## What you have to do
Would you restate the entries below word for word, starting at the first line and ending with the one that has "match s.re.issue l err with"?

## Data records
=====

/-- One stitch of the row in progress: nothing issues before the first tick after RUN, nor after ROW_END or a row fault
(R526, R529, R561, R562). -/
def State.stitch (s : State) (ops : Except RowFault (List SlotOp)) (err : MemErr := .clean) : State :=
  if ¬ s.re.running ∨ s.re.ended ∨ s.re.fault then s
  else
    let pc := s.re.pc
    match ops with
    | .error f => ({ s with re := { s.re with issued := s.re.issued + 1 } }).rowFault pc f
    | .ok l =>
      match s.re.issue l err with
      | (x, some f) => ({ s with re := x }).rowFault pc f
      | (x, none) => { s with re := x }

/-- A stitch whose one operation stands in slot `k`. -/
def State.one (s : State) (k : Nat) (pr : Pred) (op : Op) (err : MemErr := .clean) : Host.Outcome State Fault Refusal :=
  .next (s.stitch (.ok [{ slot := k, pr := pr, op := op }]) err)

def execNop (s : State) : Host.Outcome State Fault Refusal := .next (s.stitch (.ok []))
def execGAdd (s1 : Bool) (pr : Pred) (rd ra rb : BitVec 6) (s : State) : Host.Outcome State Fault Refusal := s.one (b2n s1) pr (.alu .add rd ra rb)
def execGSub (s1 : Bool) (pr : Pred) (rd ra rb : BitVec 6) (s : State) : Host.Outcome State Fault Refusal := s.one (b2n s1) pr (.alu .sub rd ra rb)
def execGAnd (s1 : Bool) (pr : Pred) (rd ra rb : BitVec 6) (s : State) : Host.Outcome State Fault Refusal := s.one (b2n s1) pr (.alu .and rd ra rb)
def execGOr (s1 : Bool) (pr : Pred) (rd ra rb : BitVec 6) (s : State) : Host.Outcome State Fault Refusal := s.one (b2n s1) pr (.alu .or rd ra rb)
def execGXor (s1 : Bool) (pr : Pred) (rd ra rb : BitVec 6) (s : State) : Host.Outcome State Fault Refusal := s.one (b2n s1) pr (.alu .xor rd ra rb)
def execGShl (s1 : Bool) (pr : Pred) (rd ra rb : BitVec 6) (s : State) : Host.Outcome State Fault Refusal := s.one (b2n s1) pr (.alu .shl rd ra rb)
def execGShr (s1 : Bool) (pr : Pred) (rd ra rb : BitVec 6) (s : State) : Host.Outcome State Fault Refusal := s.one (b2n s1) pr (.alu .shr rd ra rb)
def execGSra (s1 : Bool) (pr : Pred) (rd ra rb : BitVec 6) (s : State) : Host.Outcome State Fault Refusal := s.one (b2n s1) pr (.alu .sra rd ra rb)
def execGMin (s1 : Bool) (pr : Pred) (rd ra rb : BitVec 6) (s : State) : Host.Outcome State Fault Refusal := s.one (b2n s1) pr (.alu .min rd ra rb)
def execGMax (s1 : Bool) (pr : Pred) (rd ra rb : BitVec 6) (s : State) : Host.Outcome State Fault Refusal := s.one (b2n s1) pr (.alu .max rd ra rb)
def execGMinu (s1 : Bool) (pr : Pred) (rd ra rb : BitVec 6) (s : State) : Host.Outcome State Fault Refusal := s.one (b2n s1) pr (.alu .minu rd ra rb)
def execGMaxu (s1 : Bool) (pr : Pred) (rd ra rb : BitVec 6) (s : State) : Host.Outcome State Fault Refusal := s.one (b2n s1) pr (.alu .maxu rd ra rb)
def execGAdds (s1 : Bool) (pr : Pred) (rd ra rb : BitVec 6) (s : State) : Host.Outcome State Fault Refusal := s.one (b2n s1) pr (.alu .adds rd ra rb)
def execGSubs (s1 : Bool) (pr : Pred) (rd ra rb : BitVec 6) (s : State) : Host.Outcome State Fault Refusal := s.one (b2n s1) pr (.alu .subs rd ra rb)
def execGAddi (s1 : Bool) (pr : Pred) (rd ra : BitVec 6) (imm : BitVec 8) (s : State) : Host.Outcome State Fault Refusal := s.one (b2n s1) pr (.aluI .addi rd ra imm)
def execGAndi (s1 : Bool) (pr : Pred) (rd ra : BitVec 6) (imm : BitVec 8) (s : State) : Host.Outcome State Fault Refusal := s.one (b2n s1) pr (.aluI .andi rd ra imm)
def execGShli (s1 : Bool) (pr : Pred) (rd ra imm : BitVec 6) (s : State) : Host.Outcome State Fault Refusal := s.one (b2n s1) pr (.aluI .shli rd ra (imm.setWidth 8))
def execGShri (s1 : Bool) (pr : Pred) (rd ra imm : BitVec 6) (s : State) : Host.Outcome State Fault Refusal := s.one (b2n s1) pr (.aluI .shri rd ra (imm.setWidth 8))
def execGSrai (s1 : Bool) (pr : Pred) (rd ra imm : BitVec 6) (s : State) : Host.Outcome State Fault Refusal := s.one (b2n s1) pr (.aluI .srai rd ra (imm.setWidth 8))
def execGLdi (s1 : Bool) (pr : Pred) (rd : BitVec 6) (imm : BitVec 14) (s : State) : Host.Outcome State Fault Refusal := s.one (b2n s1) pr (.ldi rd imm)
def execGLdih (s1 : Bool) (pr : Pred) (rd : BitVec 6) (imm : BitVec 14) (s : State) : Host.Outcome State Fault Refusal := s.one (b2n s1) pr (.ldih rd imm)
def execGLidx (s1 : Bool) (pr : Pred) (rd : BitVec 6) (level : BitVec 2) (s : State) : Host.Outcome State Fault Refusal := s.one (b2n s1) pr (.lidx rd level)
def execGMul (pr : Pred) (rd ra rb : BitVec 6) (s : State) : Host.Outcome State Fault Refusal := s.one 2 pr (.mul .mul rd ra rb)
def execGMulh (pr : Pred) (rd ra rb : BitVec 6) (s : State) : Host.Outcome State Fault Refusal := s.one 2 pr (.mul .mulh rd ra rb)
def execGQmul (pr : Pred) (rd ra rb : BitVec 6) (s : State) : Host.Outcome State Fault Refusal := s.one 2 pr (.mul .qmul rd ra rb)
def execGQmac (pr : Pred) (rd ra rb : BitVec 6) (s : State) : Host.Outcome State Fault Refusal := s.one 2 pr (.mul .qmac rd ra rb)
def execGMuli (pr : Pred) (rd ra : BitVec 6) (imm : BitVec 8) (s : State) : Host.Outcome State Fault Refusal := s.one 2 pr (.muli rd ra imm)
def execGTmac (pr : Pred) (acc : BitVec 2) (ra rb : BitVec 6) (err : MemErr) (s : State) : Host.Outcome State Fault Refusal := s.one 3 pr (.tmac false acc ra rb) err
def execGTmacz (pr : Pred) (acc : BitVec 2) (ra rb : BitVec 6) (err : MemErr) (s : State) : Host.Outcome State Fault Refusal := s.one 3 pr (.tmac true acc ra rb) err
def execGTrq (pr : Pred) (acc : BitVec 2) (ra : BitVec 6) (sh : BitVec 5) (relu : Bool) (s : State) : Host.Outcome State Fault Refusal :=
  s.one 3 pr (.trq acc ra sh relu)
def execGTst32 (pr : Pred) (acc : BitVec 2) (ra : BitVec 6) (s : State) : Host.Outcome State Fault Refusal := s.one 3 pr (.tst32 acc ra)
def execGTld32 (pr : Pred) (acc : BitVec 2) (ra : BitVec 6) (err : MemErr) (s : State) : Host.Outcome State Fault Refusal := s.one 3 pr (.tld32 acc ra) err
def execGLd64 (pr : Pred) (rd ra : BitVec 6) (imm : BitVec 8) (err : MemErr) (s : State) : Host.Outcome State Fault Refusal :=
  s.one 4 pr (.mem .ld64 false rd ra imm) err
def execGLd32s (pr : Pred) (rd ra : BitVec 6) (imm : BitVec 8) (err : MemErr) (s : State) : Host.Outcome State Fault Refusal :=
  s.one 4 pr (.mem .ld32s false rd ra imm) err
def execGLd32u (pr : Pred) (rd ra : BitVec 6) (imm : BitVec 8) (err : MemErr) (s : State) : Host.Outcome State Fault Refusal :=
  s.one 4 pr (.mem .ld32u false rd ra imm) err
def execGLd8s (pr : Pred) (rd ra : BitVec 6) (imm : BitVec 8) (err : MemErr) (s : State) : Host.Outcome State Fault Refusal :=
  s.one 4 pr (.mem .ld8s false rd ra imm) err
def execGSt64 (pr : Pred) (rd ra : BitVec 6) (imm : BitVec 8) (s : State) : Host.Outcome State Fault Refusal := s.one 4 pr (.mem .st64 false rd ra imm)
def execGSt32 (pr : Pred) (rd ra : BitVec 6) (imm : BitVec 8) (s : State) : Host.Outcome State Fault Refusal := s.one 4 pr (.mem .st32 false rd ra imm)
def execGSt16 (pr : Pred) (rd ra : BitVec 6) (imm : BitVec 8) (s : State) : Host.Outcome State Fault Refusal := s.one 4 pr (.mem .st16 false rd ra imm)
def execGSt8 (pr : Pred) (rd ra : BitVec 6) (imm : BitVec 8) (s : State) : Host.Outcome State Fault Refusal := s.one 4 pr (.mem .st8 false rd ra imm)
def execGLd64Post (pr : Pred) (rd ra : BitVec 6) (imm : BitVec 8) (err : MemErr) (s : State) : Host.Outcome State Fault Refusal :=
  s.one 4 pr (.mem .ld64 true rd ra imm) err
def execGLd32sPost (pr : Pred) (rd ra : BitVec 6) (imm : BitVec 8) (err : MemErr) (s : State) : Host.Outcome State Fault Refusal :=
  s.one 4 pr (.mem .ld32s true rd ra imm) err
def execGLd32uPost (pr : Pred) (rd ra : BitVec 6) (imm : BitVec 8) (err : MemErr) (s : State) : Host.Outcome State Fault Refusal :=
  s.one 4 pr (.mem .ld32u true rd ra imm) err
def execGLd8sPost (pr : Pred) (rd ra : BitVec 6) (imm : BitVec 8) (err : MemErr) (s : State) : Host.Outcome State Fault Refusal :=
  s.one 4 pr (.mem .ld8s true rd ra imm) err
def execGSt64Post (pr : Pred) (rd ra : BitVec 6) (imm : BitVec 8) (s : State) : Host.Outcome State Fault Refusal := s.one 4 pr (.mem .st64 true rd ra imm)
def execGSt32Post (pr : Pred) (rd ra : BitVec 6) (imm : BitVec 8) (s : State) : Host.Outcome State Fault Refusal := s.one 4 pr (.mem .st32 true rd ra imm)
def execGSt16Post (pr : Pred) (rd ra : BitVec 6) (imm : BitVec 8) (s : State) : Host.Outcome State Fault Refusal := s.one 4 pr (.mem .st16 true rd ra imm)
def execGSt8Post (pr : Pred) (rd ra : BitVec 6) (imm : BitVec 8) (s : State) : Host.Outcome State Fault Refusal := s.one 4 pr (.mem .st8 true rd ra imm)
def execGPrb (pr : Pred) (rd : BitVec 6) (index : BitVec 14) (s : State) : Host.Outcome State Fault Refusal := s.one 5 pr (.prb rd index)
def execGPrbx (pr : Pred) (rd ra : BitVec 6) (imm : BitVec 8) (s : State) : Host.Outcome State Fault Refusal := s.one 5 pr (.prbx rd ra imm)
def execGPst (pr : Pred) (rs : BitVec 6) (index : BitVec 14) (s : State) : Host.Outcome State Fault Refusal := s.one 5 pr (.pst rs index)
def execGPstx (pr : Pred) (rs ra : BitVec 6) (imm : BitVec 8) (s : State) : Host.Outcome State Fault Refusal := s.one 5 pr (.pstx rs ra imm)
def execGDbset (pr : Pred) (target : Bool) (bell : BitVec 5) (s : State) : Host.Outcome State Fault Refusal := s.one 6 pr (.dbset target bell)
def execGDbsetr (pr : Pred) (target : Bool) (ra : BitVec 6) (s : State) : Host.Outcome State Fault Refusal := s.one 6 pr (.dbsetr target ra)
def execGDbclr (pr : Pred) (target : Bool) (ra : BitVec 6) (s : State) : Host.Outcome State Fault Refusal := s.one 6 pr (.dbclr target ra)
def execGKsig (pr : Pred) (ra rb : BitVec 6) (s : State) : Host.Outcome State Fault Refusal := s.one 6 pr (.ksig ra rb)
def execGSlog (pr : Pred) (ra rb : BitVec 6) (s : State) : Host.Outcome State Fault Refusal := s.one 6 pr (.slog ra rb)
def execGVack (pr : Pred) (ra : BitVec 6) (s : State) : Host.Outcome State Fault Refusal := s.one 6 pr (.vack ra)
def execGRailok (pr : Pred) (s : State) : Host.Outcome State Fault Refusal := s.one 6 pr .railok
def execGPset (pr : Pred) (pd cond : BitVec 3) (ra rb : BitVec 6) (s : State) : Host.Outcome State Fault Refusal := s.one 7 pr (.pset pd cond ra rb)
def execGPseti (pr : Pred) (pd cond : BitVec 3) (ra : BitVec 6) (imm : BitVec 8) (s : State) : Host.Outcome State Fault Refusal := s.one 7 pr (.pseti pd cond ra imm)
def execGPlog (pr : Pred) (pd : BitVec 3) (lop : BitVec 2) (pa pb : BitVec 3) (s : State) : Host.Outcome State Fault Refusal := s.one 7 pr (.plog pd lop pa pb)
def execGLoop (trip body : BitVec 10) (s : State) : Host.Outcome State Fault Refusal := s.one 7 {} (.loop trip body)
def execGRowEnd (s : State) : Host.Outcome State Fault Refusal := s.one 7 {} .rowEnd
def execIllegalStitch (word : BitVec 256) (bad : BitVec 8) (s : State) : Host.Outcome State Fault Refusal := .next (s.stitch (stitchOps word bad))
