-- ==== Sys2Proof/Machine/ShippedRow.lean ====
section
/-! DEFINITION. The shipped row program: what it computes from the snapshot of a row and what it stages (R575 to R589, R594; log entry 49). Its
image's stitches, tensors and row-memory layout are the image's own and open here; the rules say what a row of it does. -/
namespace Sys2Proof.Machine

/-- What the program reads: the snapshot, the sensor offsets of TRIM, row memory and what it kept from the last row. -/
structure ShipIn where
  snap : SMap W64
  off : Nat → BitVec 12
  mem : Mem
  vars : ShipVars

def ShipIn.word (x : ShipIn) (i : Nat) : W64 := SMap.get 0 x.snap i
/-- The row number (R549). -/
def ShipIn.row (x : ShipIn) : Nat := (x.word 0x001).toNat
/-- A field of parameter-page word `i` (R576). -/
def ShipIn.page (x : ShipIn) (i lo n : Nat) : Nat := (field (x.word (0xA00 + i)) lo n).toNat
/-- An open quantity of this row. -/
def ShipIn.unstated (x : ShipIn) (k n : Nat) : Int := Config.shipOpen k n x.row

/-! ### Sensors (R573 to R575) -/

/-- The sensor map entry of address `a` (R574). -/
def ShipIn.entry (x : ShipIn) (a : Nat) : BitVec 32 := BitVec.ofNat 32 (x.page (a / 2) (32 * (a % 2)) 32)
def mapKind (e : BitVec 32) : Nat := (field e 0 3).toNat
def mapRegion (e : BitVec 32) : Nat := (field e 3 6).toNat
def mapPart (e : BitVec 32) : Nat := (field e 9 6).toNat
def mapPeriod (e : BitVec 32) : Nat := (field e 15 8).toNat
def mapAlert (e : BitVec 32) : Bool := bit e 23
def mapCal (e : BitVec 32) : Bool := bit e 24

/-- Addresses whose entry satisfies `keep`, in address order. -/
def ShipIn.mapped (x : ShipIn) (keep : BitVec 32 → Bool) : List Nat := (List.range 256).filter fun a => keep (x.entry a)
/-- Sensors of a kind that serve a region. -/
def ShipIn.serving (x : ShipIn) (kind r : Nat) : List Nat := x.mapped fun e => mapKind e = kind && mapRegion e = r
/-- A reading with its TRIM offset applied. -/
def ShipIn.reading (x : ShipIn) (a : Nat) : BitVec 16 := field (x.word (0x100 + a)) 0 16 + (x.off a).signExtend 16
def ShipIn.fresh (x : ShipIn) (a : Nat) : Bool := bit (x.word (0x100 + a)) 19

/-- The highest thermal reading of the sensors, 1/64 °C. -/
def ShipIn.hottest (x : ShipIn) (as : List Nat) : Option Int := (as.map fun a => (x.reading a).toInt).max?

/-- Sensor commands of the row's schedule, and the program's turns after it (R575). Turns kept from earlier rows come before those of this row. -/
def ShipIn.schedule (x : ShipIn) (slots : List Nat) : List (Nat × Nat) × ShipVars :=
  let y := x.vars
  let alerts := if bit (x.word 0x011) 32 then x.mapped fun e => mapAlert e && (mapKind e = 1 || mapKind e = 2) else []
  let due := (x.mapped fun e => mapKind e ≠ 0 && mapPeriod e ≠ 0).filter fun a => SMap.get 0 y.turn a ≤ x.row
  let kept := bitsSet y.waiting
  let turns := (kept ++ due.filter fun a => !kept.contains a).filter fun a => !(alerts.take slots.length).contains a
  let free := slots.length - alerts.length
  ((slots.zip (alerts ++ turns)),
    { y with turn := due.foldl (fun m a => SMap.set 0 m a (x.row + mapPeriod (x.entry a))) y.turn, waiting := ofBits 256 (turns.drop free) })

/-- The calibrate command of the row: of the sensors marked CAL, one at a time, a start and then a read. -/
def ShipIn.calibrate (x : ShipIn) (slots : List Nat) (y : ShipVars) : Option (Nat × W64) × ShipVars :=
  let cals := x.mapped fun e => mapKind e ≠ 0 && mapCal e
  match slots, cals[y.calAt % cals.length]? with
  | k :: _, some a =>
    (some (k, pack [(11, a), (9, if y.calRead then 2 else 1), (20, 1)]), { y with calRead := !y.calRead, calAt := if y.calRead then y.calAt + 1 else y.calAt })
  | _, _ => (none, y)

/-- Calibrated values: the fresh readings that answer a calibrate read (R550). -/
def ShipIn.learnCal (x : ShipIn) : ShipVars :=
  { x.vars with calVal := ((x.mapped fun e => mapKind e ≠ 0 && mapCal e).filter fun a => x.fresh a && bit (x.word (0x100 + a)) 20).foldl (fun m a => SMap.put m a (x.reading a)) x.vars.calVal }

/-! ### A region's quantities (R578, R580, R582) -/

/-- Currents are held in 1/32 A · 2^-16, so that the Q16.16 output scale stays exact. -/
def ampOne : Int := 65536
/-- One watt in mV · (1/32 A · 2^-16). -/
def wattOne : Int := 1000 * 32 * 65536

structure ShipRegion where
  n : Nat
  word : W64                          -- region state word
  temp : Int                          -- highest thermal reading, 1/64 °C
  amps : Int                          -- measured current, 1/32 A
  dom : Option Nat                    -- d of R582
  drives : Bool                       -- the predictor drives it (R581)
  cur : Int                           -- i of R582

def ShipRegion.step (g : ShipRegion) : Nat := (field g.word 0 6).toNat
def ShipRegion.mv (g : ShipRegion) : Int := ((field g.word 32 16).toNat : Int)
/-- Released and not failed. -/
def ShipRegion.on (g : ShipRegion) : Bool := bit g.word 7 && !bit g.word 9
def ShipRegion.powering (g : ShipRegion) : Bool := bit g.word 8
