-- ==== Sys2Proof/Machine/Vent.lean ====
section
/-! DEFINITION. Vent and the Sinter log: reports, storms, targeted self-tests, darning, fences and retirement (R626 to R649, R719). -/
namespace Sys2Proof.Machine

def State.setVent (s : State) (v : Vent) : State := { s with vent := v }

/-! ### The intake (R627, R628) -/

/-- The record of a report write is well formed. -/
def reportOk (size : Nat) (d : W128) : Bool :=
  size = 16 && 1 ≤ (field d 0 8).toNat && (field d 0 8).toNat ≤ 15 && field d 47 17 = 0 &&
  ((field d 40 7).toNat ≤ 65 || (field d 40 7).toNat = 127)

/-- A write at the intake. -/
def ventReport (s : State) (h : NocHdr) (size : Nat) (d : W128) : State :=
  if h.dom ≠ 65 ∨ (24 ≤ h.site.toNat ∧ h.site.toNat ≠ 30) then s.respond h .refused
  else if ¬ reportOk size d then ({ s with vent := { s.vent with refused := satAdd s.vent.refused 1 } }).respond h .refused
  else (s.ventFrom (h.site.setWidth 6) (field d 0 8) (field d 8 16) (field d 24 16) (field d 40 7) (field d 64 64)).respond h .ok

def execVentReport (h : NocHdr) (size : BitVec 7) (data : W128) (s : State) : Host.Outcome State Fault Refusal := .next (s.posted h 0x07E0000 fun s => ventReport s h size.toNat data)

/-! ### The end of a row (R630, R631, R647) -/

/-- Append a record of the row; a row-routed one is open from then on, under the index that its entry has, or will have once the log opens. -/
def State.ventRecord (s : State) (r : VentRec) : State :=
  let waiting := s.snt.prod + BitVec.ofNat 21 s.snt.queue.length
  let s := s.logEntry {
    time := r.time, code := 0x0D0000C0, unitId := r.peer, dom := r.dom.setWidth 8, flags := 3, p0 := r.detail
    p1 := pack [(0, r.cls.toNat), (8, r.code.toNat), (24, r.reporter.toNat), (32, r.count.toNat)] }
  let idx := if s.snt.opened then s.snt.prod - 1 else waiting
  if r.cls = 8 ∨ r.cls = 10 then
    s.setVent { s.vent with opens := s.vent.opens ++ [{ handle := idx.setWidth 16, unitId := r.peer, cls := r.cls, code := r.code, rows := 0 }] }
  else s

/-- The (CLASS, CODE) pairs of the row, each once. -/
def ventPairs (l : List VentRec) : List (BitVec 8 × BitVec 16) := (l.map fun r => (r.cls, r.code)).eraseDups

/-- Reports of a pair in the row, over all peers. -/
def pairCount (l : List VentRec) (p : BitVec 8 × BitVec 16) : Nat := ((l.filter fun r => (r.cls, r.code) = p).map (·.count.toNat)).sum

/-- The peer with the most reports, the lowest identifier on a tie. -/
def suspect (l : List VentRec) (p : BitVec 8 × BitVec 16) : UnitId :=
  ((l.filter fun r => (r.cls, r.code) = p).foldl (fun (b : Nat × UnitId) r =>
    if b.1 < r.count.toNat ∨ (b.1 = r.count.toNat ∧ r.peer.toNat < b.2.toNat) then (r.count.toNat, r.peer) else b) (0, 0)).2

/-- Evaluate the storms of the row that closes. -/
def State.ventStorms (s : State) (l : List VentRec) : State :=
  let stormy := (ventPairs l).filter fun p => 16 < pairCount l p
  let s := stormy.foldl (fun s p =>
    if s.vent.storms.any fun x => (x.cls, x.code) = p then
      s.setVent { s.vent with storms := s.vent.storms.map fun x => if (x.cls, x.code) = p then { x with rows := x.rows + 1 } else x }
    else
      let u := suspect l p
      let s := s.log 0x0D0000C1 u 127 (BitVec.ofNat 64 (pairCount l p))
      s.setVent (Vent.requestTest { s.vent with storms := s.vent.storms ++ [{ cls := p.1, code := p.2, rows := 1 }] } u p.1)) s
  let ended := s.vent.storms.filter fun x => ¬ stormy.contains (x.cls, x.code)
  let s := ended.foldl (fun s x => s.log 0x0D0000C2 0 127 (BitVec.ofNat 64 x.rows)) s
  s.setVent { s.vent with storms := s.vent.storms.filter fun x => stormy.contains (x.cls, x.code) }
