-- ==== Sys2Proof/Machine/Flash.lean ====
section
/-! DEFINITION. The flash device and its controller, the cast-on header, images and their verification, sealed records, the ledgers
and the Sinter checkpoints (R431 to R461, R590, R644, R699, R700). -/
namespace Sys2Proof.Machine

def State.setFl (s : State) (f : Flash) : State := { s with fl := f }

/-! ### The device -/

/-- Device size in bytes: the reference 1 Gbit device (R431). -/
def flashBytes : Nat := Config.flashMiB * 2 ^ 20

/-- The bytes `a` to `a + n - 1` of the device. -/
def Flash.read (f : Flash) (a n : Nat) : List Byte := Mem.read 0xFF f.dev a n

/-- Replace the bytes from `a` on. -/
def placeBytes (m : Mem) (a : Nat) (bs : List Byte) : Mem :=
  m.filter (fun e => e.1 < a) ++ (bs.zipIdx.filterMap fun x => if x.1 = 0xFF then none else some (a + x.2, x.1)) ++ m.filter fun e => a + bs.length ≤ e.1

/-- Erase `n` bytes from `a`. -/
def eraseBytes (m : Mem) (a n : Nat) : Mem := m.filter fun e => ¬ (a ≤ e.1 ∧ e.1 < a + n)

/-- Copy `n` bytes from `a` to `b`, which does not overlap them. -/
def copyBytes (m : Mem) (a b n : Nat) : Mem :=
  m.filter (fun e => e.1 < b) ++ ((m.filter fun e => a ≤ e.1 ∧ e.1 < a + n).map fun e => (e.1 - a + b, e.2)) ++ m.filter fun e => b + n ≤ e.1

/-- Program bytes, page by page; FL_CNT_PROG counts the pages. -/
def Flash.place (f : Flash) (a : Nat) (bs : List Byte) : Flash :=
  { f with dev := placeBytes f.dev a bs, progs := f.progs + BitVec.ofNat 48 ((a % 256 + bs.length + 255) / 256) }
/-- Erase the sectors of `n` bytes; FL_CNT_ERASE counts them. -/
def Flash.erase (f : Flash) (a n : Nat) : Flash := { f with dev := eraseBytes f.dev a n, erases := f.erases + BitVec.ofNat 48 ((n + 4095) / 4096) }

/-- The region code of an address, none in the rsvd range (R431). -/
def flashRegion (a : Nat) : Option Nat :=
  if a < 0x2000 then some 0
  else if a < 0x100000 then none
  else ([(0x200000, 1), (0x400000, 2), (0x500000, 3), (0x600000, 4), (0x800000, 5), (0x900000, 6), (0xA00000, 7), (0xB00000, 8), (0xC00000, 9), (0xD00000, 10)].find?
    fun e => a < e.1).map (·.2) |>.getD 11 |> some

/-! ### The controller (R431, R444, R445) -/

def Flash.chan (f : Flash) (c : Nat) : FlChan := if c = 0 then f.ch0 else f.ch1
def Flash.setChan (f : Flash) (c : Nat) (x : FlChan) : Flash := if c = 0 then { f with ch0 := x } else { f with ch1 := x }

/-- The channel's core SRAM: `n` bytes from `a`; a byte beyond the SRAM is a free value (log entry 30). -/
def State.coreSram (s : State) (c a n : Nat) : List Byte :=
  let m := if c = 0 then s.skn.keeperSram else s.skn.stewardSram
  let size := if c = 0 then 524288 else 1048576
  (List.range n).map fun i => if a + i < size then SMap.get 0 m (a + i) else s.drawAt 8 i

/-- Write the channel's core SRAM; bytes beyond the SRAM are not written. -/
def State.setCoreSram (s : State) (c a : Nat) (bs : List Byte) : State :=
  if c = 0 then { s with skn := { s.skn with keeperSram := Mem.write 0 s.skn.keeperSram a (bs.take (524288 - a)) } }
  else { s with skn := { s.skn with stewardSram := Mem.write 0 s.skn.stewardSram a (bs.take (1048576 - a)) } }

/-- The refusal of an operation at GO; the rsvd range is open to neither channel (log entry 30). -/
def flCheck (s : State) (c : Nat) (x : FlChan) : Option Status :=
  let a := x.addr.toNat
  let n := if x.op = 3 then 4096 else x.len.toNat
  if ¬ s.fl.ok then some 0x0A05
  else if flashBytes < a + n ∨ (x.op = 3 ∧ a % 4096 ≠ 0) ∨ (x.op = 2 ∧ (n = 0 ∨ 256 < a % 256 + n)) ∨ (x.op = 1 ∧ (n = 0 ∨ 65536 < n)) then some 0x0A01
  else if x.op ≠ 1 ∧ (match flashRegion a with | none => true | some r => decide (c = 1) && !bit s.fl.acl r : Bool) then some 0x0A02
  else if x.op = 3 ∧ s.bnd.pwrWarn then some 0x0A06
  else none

=====

## The answer
/-- One stitch of the row in progress: nothing issues before the first tick after RUN, nor after ROW_END or a row fault
(R526, R529, R561, R562). -/
def State.stitch (s : State) (ops : Except RowFault (List SlotOp)) (err : MemErr := .clean) : State :=
  if ¬ s.re.running ∨ s.re.ended ∨ s.re.fault then s
  else
    let pc := s.re.pc
    match ops with
    | .error f => ({ s with re := { s.re with issued := s.re.issued + 1 } }).rowFault pc f
    | .ok l =>
      match s.re.issue l err with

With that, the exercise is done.